JP 2006-261290 A JP 2007-158211 A

  Accordingly, an object of the present invention is to provide a light emitting element mounting substrate capable of reducing the cost and increasing the light emission intensity even when the inner wall of the frame body has a silver film, and a light emitting device using the same. And

The substrate for mounting a light emitting element of the present invention is composed of a sintered body made of glass ceramics, and has a base portion having a light emitting element mounting surface in the center and is disposed so as to surround the mounting surface on the base portion. And a silver film formed on the inner wall of the frame body, wherein the frame body part faces diagonally when viewed in plan. The silver film is provided in a region of an inner wall excluding a portion facing the corner, and the silver film is provided in a direction around the inner wall. And the portion where the silver film is not provided are alternately arranged, the silver film is embedded in the inner wall flush with the portion where the silver film is provided, and The porosity in the sintered body is different from the portion where the silver film is not provided. Ri, Ru higher Monodea than the porosity of the sintered body portion porosity of the film of the silver is provided in the sintered body portion layer of the silver is not provided.
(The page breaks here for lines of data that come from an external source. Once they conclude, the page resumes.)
-- ==== Sys2Proof/Laws/State.lean ====
section
/-! SUPPORT. What each named update of the state leaves alone and what it sets, field by field, so that no later proof unfolds
a record update. -/

namespace Sys2Proof.Machine

variable (s : State)

set_option Elab.async false

/-! ### setCore -/

@[simp] theorem State.setCore_flow (c : Nat) (k : Core) : (s.setCore c k).flow = s.flow := rfl
@[simp] theorem State.setCore_sec (c : Nat) (k : Core) : (s.setCore c k).sec = s.sec := rfl
@[simp] theorem State.setCore_host (c : Nat) (k : Core) : (s.setCore c k).host = s.host := rfl
@[simp] theorem State.setCore_ctxRegs (c : Nat) (k : Core) : (s.setCore c k).ctxRegs = s.ctxRegs := rfl
@[simp] theorem State.setCore_ctxs (c : Nat) (k : Core) : (s.setCore c k).ctxs = s.ctxs := rfl
@[simp] theorem State.setCore_acts (c : Nat) (k : Core) : (s.setCore c k).acts = s.acts := rfl
@[simp] theorem State.setCore_loader (c : Nat) (k : Core) : (s.setCore c k).loader = s.loader := rfl
@[simp] theorem State.setCore_xlt (c : Nat) (k : Core) : (s.setCore c k).xlt = s.xlt := rfl
@[simp] theorem State.setCore_homes (c : Nat) (k : Core) : (s.setCore c k).homes = s.homes := rfl
@[simp] theorem State.setCore_eng (c : Nat) (k : Core) : (s.setCore c k).eng = s.eng := rfl
@[simp] theorem State.setCore_links (c : Nat) (k : Core) : (s.setCore c k).links = s.links := rfl
@[simp] theorem State.setCore_reqs (c : Nat) (k : Core) : (s.setCore c k).reqs = s.reqs := rfl
@[simp] theorem State.setCore_net (c : Nat) (k : Core) : (s.setCore c k).net = s.net := rfl
@[simp] theorem State.setCore_mgmt (c : Nat) (k : Core) : (s.setCore c k).mgmt = s.mgmt := rfl
@[simp] theorem State.setCore_dbg (c : Nat) (k : Core) : (s.setCore c k).dbg = s.dbg := rfl
@[simp] theorem State.setCore_pkg (c : Nat) (k : Core) : (s.setCore c k).pkg = s.pkg := rfl
@[simp] theorem State.setCore_ownersPart (c : Nat) (k : Core) : (s.setCore c k).ownersPart = s.ownersPart := rfl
  The light emitting device of the present invention is characterized in that a light emitting element is provided in the mounting portion of the light emitting element mounting substrate.

  ADVANTAGE OF THE INVENTION According to this invention, even when it has a silver film on the inner wall of a frame part, while being able to reduce cost, the light emitting element mounting substrate which can make luminous intensity high, and a light-emitting device using the same can be obtained.

(A) and (b) are the cross-sectional schematic diagram and top view which show typically an example of the light emitting element mounting substrate of this embodiment. It is an enlarged view of A part and B part of Drawing 1 (b). It is a top view which shows the pattern in which the part in which the film | membrane of silver is not provided is provided in the direction of the edge of a frame part. It is a cross-sectional schematic diagram which shows the light-emitting device of this embodiment. It is a schematic diagram which shows the manufacturing process of the light emitting element mounting substrate of this embodiment. (A) and (b) are the cross-sectional schematic diagram and top view which show typically an example of the conventional light emitting element mounting substrate.

  FIGS. 1A and 1B are a schematic cross-sectional view and a plan view schematically showing an example of a light-emitting element mounting substrate according to the present embodiment. FIG. 2 is an enlarged view of a portion A and a portion B in FIG.

  The light emitting element mounting substrate of the present embodiment includes a base portion 3 having a mounting surface 1 for mounting a light emitting element, and a frame body portion 5 disposed so as to surround the mounting surface 1. Both the base body portion 3 and the frame body portion 5 are made of a sintered body made of glass ceramics.

  Although the silver film 11 is provided on the inner wall 9 of the frame body part 5, the frame body part 5 in this embodiment is alternately arranged in a direction in which the silver film 11 circulates around the inner wall 9. . In other words, the inner wall 9 of the frame body portion 9 has a configuration in which the portions 11 a where the silver film 11 is provided and the portions 11 b where the silver film 11 is not provided are alternately arranged in a direction around the inner wall 9. ing.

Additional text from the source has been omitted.